## Directions
Give the number of lines in the entries below that hold "above", with no accompanying words.

Stored data entries:

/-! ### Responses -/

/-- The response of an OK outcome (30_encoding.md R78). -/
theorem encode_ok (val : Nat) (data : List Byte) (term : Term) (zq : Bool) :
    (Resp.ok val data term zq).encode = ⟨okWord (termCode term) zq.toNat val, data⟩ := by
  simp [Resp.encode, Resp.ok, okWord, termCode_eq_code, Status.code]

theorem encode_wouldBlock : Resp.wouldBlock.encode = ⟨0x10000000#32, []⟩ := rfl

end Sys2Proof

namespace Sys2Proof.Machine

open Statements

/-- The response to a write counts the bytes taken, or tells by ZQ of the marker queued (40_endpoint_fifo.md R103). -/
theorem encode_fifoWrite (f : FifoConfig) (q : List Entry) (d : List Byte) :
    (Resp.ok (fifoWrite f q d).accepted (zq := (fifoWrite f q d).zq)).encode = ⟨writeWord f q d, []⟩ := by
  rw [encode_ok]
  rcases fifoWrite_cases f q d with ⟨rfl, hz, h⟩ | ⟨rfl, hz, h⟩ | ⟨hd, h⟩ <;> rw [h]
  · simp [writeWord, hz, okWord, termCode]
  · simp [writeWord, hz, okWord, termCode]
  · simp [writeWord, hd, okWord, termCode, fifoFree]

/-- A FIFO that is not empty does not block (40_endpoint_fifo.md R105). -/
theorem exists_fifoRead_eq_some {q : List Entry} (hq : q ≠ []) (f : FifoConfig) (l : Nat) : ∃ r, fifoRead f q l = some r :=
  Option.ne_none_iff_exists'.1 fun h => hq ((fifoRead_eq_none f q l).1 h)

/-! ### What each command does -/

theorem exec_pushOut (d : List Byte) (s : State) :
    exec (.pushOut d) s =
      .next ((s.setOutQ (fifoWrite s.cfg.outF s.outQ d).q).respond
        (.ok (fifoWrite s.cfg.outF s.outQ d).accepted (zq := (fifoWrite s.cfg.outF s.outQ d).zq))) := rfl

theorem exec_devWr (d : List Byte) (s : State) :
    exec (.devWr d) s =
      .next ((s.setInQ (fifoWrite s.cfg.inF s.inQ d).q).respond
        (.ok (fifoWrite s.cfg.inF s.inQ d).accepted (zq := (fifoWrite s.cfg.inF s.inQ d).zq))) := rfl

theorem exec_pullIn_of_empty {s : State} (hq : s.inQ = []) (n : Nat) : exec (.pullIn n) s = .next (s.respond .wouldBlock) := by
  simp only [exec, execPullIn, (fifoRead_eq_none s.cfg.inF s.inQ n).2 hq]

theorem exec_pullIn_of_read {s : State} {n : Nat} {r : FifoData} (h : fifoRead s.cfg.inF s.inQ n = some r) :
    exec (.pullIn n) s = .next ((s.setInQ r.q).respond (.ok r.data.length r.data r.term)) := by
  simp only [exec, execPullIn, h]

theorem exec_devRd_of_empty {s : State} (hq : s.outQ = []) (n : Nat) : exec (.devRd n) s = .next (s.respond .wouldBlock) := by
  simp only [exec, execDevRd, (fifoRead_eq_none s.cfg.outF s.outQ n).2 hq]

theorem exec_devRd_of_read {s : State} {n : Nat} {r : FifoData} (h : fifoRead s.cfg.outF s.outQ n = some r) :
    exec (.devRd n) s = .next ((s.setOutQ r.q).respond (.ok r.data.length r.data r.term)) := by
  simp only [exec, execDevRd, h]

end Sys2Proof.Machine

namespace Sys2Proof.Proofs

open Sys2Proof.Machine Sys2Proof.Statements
---
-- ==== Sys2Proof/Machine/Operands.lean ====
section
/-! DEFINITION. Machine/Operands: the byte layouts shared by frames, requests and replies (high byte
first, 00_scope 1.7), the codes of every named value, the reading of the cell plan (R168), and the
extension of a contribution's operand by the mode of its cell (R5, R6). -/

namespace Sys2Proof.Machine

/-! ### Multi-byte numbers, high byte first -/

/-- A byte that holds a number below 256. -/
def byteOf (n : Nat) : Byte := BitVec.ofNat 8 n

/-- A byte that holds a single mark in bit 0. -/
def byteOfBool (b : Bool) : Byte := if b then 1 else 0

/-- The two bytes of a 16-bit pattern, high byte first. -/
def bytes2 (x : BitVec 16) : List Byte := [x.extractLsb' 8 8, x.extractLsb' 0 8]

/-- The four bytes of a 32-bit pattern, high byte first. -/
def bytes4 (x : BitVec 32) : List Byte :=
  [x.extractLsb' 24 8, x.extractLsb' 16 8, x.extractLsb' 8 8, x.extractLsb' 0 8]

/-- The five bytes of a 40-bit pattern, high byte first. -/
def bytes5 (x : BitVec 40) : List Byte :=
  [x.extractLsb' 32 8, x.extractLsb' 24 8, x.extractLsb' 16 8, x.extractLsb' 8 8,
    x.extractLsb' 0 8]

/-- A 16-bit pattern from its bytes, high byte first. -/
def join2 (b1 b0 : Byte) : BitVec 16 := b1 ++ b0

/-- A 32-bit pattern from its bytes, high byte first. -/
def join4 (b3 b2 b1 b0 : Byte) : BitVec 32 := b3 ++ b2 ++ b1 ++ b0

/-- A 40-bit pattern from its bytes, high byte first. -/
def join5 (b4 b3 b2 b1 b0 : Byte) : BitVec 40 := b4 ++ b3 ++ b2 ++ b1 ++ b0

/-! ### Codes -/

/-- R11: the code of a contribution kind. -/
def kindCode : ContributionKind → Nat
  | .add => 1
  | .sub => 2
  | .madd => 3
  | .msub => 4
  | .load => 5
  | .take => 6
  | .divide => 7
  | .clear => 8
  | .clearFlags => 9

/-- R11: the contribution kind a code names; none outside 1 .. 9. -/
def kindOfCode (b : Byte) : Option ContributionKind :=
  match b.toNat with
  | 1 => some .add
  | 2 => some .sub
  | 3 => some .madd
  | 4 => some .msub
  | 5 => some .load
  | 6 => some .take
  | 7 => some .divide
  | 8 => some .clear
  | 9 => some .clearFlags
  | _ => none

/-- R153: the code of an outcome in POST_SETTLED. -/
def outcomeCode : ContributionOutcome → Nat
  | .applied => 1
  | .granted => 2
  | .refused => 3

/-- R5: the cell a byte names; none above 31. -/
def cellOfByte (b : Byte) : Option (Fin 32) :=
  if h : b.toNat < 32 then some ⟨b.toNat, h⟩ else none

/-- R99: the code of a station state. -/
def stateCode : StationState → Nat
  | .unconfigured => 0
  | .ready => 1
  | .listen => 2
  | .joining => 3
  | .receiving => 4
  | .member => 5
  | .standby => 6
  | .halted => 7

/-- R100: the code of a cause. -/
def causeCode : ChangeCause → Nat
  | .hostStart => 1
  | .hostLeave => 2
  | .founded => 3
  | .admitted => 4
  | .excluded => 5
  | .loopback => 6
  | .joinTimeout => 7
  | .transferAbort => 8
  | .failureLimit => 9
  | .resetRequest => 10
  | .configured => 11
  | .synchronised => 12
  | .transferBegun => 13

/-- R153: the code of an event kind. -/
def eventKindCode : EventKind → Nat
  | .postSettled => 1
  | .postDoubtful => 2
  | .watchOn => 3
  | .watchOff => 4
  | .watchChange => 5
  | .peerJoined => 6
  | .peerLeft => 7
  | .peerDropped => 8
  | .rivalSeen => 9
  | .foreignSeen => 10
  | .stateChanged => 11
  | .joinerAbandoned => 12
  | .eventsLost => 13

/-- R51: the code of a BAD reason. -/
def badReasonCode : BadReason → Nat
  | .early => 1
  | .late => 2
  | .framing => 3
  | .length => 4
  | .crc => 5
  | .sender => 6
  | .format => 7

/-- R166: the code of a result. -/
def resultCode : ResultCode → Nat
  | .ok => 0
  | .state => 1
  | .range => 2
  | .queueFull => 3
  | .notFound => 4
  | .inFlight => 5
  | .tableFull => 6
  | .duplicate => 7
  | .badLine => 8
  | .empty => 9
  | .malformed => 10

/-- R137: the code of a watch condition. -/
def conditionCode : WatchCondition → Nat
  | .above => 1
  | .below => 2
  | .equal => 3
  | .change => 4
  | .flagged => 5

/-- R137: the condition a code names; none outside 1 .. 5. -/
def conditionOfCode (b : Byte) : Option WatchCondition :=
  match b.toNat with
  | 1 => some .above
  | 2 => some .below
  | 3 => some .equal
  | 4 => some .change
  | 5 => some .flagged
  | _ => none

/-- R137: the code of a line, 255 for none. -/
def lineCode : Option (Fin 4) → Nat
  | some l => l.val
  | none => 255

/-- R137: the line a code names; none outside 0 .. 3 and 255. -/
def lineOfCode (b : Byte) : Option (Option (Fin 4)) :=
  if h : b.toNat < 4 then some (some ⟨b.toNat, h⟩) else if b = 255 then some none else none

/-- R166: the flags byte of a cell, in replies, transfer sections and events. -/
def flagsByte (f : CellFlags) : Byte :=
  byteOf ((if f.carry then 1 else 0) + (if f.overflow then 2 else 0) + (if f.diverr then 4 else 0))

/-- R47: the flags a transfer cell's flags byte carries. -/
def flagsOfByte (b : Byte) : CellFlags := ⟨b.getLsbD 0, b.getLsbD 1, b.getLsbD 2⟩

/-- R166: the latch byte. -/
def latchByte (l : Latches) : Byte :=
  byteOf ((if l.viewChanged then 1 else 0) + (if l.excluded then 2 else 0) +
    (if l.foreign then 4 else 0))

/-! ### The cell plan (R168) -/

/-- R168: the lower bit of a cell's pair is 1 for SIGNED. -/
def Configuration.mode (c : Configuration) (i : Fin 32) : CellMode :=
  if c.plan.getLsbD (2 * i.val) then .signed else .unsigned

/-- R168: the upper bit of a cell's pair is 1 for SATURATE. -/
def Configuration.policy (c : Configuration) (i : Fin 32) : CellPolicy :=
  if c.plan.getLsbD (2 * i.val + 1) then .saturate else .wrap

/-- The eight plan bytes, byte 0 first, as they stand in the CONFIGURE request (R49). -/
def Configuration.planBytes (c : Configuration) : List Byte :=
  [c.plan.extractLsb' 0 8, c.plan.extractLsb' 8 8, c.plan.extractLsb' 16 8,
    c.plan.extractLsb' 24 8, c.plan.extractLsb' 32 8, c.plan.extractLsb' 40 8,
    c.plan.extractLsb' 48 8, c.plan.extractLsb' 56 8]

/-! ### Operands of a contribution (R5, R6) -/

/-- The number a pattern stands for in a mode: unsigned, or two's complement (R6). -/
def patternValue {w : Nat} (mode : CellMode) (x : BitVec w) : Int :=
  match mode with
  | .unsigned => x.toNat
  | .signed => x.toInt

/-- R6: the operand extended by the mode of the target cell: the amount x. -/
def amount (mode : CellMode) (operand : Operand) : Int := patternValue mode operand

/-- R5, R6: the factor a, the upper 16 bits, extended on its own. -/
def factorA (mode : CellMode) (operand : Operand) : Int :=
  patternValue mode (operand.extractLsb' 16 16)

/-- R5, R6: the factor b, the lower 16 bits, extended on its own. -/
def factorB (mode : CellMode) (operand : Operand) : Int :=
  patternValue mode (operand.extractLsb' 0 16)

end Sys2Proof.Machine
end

## Solution to this task
3